[Stored items]
theorem kept_takeSwitch (hl : [.regs, .stitch, .bays, .panels, .evt] ⊆ l) (h : Kept l a s) :
    Kept l a (State.takeSwitch s) := by
  unfold State.takeSwitch
  with_reducible repeat' first
    | exact h
    | assumption
    | refine Kept.ite ?_ ?_
    | refine kept_abortMode (sub hl (by decide)) ?_
    | refine kept_reloadWakes (sub hl (by decide)) ?_
    | refine kept_modStitch (sub hl (by decide)) ?_
    | refine Kept.foldl ?_ ?_
    | (split; rename_i e; have e0 := congrArg (fun p => p.1) e; have e1 := congrArg (fun p => p.2) e; dsimp only at e0 e1; subst e0; subst e1)
    | (split; rename_i e; have e0 := congrArg (fun p => p.2) e; dsimp only at e0; subst e0)
    | split
    | (refine Kept.of_snd (by assumption) ?_)
    | intro _ _ _ _
    | intro _ _ _
    | intro _ _
    | intro _
    | dsimp only

theorem kept_reloadDone (hl : [.stitch, .ctxs, .bays, .panels] ⊆ l) (h : Kept l a s) :
    Kept l a (State.reloadDone s) := by
  unfold State.reloadDone
  with_reducible repeat' first
    | exact h
    | refine Kept.ite ?_ ?_
    | refine kept_setCtx (sub hl (by decide)) ?_
    | refine kept_modStitch (sub hl (by decide)) ?_
    | refine kept_imageModes (sub hl (by decide)) ?_
    | refine Kept.foldl ?_ ?_
    | split
    | intro _ _ _ _
    | intro _ _ _
    | intro _ _
    | intro _
    | dsimp only

theorem kept_capInForce (hl : [.sup] ⊆ l) (h : Kept l a s) :
    Kept l a (State.capInForce s) := by
  unfold State.capInForce
  repeat' first
    | with_reducible exact h
    | with_reducible refine Kept.ite ?_ ?_
    | with_reducible refine Kept.foldl ?_ ?_
    | split
    | (intro k hk; cases k <;> first | exact absurd (hl (by decide)) hk | rfl | exact ⟨rfl, rfl⟩)
    | (simp only [kept_lit]; refine KeptUpd.intro ?_ ?_ ⟨rfl, rfl, rfl⟩)
    | intro _ _ _ _
    | intro _ _ _
    | intro _ _
    | intro _
    | dsimp only

theorem kept_applyDecision {d : Decision} (hl : [.free, .regs, .stitch, .ctxs, .hsync, .bays, .panels, .cus, .mus, .evt, .hbm, .sites, .twin, .sup, .rel] ⊆ l) (h : Kept l a s) :
    Kept l a (State.applyDecision s d) := by
  unfold State.applyDecision
  with_reducible repeat' first
    | exact h
    | assumption
    | refine Kept.ite ?_ ?_
    | refine kept_installMask (sub hl (by decide)) ?_
    | refine kept_commitFlip (sub hl (by decide)) ?_
    | refine kept_releaseIn (sub hl (by decide)) ?_
    | refine kept_capInForce (sub hl (by decide)) ?_
    | refine kept_checkpoint (sub hl (by decide)) ?_
    | refine kept_releaseOut (sub hl (by decide)) ?_
    | refine kept_reachTargets (sub hl (by decide)) ?_
    | refine kept_flushFabric (sub hl (by decide)) ?_
    | refine kept_takeSwitch (sub hl (by decide)) ?_
    | refine kept_voidCleanup (sub hl (by decide)) ?_
    | refine kept_dropWritten (sub hl (by decide)) ?_
    | refine kept_reloadDone (sub hl (by decide)) ?_
    | refine kept_noFlip (sub hl (by decide)) ?_
    | refine Kept.foldl ?_ ?_
    | refine Kept.foldl₂ ?_ ?_
    | refine Kept.foldl₁ ?_ ?_
    | (split; rename_i e; have e0 := congrArg (fun p => p.1) e; have e1 := congrArg (fun p => p.2.1) e; have e2 := congrArg (fun p => p.2.2.1) e; have e3 := congrArg (fun p => p.2.2.2) e; dsimp only at e0 e1 e2 e3; subst e0; subst e1; subst e2; subst e3)
    | (split; rename_i e; have e0 := congrArg (fun p => p.1) e; have e1 := congrArg (fun p => p.2.1) e; have e2 := congrArg (fun p => p.2.2) e; dsimp only at e0 e1 e2; subst e0; subst e1; subst e2)
    | (split; rename_i e; have e0 := congrArg (fun p => p.1) e; have e1 := congrArg (fun p => p.2) e; dsimp only at e0 e1; subst e0; subst e1)
    | (split; rename_i e; have e0 := congrArg (fun p => p.2) e; dsimp only at e0; subst e0)
    | (split; rename_i e; have e0 := congrArg (fun p => p.1) e; dsimp only at e0; subst e0)
    | split
    | (refine Kept.of_snd (by assumption) ?_)
    | intro _ _ _ _
    | intro _ _ _
    | intro _ _
    | intro _
    | dsimp only

theorem kept_commitApply (hl : [.free, .regs, .stitch, .ctxs, .hsync, .bays, .panels, .cus, .mus, .evt, .hbm, .sites, .twin, .sup, .rel] ⊆ l) (h : Kept l a s) :
    Kept l a (State.commitApply s) := by
  unfold State.commitApply
  with_reducible repeat' first
    | exact h
    | refine Kept.ite ?_ ?_
    | refine kept_applyDecision (sub hl (by decide)) ?_
    | refine kept_modStitch (sub hl (by decide)) ?_
    | refine Kept.foldl ?_ ?_
    | split
    | intro _ _ _ _
    | intro _ _ _
    | intro _ _
    | intro _
    | dsimp only

theorem runs_execCommitApply {t : Nat} {s0 : State} (hl : [.free, .regs, .clk, .stitch, .ctxs, .hsync, .bays, .panels, .cus, .mus, .evt, .hbm, .sites, .twin, .sup, .rel] ⊆ l) :
    Runs l s0 (execCommitApply t s0) := by
  unfold execCommitApply
  refine Runs.next ?_
  have h := Kept.refl l s0
  with_reducible repeat' first
    | exact h
    | refine Kept.ite ?_ ?_
    | refine kept_commitApply (sub hl (by decide)) ?_
    | refine kept_masterTime (sub hl (by decide)) ?_
    | dsimp only

theorem kept_sendTokens {result : Nat} (hl : [.sites] ⊆ l) (h : Kept l a s) :
    Kept l a (State.sendTokens s result) := by
  unfold State.sendTokens
  with_reducible repeat' first
    | exact h
    | assumption
    | refine Kept.ite ?_ ?_
    | refine kept_queueFlit (sub hl (by decide)) ?_
    | refine Kept.foldl ?_ ?_
    | (split; rename_i e; have e0 := congrArg (fun p => p.1) e; have e1 := congrArg (fun p => p.2) e; dsimp only at e0 e1; subst e0; subst e1)
    | (split; rename_i e; have e0 := congrArg (fun p => p.2) e; dsimp only at e0; subst e0)
    | split
    | (refine Kept.of_snd (by assumption) ?_)
    | intro _ _ _ _
    | intro _ _ _
    | intro _ _
    | intro _
    | dsimp only

theorem kept_endPhase {result : Nat} (hl : [.regs, .stitch, .bays, .panels, .evt, .sites] ⊆ l) (h : Kept l a s) :
    Kept l a (State.endPhase s result) := by
  unfold State.endPhase
  with_reducible repeat' first
    | exact h
    | refine Kept.ite ?_ ?_
    | refine kept_modStitch (sub hl (by decide)) ?_
    | refine kept_fwLower (sub hl (by decide)) ?_
    | refine kept_sendTokens (sub hl (by decide)) ?_
    | dsimp only

theorem kept_commitPhaseEnd (hl : [.free, .regs, .stitch, .bays, .panels, .evt, .hbm, .sites, .rel] ⊆ l) (h : Kept l a s) :
    Kept l a (State.commitPhaseEnd s) := by
  unfold State.commitPhaseEnd
  with_reducible repeat' first
    | exact h
    | refine Kept.ite ?_ ?_
    | refine kept_endPhase (sub hl (by decide)) ?_
    | refine kept_modStitch (sub hl (by decide)) ?_
    | refine kept_publishAll (sub hl (by decide)) ?_
    | refine Kept.foldl ?_ ?_
    | split
    | intro _ _ _ _
    | intro _ _ _
    | intro _ _
    | intro _
    | dsimp only

end Sys2Proof.Machine
end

● **ACTION ITEM**
Give the records again, complete and exact.

● **SOLUTION TO THE PROBLEM**
theorem kept_takeSwitch (hl : [.regs, .stitch, .bays, .panels, .evt] ⊆ l) (h : Kept l a s) :
    Kept l a (State.takeSwitch s) := by
  unfold State.takeSwitch
  with_reducible repeat' first
    | exact h
    | assumption
    | refine Kept.ite ?_ ?_
    | refine kept_abortMode (sub hl (by decide)) ?_
    | refine kept_reloadWakes (sub hl (by decide)) ?_
    | refine kept_modStitch (sub hl (by decide)) ?_
    | refine Kept.foldl ?_ ?_
    | (split; rename_i e; have e0 := congrArg (fun p => p.1) e; have e1 := congrArg (fun p => p.2) e; dsimp only at e0 e1; subst e0; subst e1)
    | (split; rename_i e; have e0 := congrArg (fun p => p.2) e; dsimp only at e0; subst e0)
    | split
    | (refine Kept.of_snd (by assumption) ?_)
    | intro _ _ _ _
    | intro _ _ _
    | intro _ _
    | intro _
    | dsimp only

theorem kept_reloadDone (hl : [.stitch, .ctxs, .bays, .panels] ⊆ l) (h : Kept l a s) :
    Kept l a (State.reloadDone s) := by
  unfold State.reloadDone
  with_reducible repeat' first
    | exact h
    | refine Kept.ite ?_ ?_
    | refine kept_setCtx (sub hl (by decide)) ?_
    | refine kept_modStitch (sub hl (by decide)) ?_
    | refine kept_imageModes (sub hl (by decide)) ?_
    | refine Kept.foldl ?_ ?_
    | split
    | intro _ _ _ _
    | intro _ _ _
    | intro _ _
    | intro _
    | dsimp only

theorem kept_capInForce (hl : [.sup] ⊆ l) (h : Kept l a s) :
    Kept l a (State.capInForce s) := by
  unfold State.capInForce
  repeat' first
    | with_reducible exact h
    | with_reducible refine Kept.ite ?_ ?_
    | with_reducible refine Kept.foldl ?_ ?_
    | split
    | (intro k hk; cases k <;> first | exact absurd (hl (by decide)) hk | rfl | exact ⟨rfl, rfl⟩)
    | (simp only [kept_lit]; refine KeptUpd.intro ?_ ?_ ⟨rfl, rfl, rfl⟩)
    | intro _ _ _ _
    | intro _ _ _
    | intro _ _
    | intro _
    | dsimp only

theorem kept_applyDecision {d : Decision} (hl : [.free, .regs, .stitch, .ctxs, .hsync, .bays, .panels, .cus, .mus, .evt, .hbm, .sites, .twin, .sup, .rel] ⊆ l) (h : Kept l a s) :
    Kept l a (State.applyDecision s d) := by
  unfold State.applyDecision
  with_reducible repeat' first
    | exact h
    | assumption
    | refine Kept.ite ?_ ?_
    | refine kept_installMask (sub hl (by decide)) ?_
    | refine kept_commitFlip (sub hl (by decide)) ?_
    | refine kept_releaseIn (sub hl (by decide)) ?_
    | refine kept_capInForce (sub hl (by decide)) ?_
    | refine kept_checkpoint (sub hl (by decide)) ?_
    | refine kept_releaseOut (sub hl (by decide)) ?_
    | refine kept_reachTargets (sub hl (by decide)) ?_
    | refine kept_flushFabric (sub hl (by decide)) ?_
    | refine kept_takeSwitch (sub hl (by decide)) ?_
    | refine kept_voidCleanup (sub hl (by decide)) ?_
    | refine kept_dropWritten (sub hl (by decide)) ?_
    | refine kept_reloadDone (sub hl (by decide)) ?_
    | refine kept_noFlip (sub hl (by decide)) ?_
    | refine Kept.foldl ?_ ?_
    | refine Kept.foldl₂ ?_ ?_
    | refine Kept.foldl₁ ?_ ?_
    | (split; rename_i e; have e0 := congrArg (fun p => p.1) e; have e1 := congrArg (fun p => p.2.1) e; have e2 := congrArg (fun p => p.2.2.1) e; have e3 := congrArg (fun p => p.2.2.2) e; dsimp only at e0 e1 e2 e3; subst e0; subst e1; subst e2; subst e3)
    | (split; rename_i e; have e0 := congrArg (fun p => p.1) e; have e1 := congrArg (fun p => p.2.1) e; have e2 := congrArg (fun p => p.2.2) e; dsimp only at e0 e1 e2; subst e0; subst e1; subst e2)
    | (split; rename_i e; have e0 := congrArg (fun p => p.1) e; have e1 := congrArg (fun p => p.2) e; dsimp only at e0 e1; subst e0; subst e1)
    | (split; rename_i e; have e0 := congrArg (fun p => p.2) e; dsimp only at e0; subst e0)
    | (split; rename_i e; have e0 := congrArg (fun p => p.1) e; dsimp only at e0; subst e0)
    | split
    | (refine Kept.of_snd (by assumption) ?_)
    | intro _ _ _ _
    | intro _ _ _
    | intro _ _
    | intro _
    | dsimp only

theorem kept_commitApply (hl : [.free, .regs, .stitch, .ctxs, .hsync, .bays, .panels, .cus, .mus, .evt, .hbm, .sites, .twin, .sup, .rel] ⊆ l) (h : Kept l a s) :
    Kept l a (State.commitApply s) := by
  unfold State.commitApply
  with_reducible repeat' first
    | exact h
    | refine Kept.ite ?_ ?_
    | refine kept_applyDecision (sub hl (by decide)) ?_
    | refine kept_modStitch (sub hl (by decide)) ?_
    | refine Kept.foldl ?_ ?_
    | split
    | intro _ _ _ _
    | intro _ _ _
    | intro _ _
    | intro _
    | dsimp only

theorem runs_execCommitApply {t : Nat} {s0 : State} (hl : [.free, .regs, .clk, .stitch, .ctxs, .hsync, .bays, .panels, .cus, .mus, .evt, .hbm, .sites, .twin, .sup, .rel] ⊆ l) :
    Runs l s0 (execCommitApply t s0) := by
  unfold execCommitApply
  refine Runs.next ?_
  have h := Kept.refl l s0
  with_reducible repeat' first
    | exact h
    | refine Kept.ite ?_ ?_
    | refine kept_commitApply (sub hl (by decide)) ?_
    | refine kept_masterTime (sub hl (by decide)) ?_
    | dsimp only

theorem kept_sendTokens {result : Nat} (hl : [.sites] ⊆ l) (h : Kept l a s) :
    Kept l a (State.sendTokens s result) := by
  unfold State.sendTokens
  with_reducible repeat' first
    | exact h
    | assumption
    | refine Kept.ite ?_ ?_
    | refine kept_queueFlit (sub hl (by decide)) ?_
    | refine Kept.foldl ?_ ?_
    | (split; rename_i e; have e0 := congrArg (fun p => p.1) e; have e1 := congrArg (fun p => p.2) e; dsimp only at e0 e1; subst e0; subst e1)
    | (split; rename_i e; have e0 := congrArg (fun p => p.2) e; dsimp only at e0; subst e0)
    | split
    | (refine Kept.of_snd (by assumption) ?_)
    | intro _ _ _ _
    | intro _ _ _
    | intro _ _
    | intro _
    | dsimp only

theorem kept_endPhase {result : Nat} (hl : [.regs, .stitch, .bays, .panels, .evt, .sites] ⊆ l) (h : Kept l a s) :
    Kept l a (State.endPhase s result) := by
  unfold State.endPhase
  with_reducible repeat' first
    | exact h
    | refine Kept.ite ?_ ?_
    | refine kept_modStitch (sub hl (by decide)) ?_
    | refine kept_fwLower (sub hl (by decide)) ?_
    | refine kept_sendTokens (sub hl (by decide)) ?_
    | dsimp only

theorem kept_commitPhaseEnd (hl : [.free, .regs, .stitch, .bays, .panels, .evt, .hbm, .sites, .rel] ⊆ l) (h : Kept l a s) :
    Kept l a (State.commitPhaseEnd s) := by
  unfold State.commitPhaseEnd
  with_reducible repeat' first
    | exact h
    | refine Kept.ite ?_ ?_
    | refine kept_endPhase (sub hl (by decide)) ?_
    | refine kept_modStitch (sub hl (by decide)) ?_
    | refine kept_publishAll (sub hl (by decide)) ?_
    | refine Kept.foldl ?_ ?_
    | split
    | intro _ _ _ _
    | intro _ _ _
    | intro _ _
    | intro _
    | dsimp only

end Sys2Proof.Machine
end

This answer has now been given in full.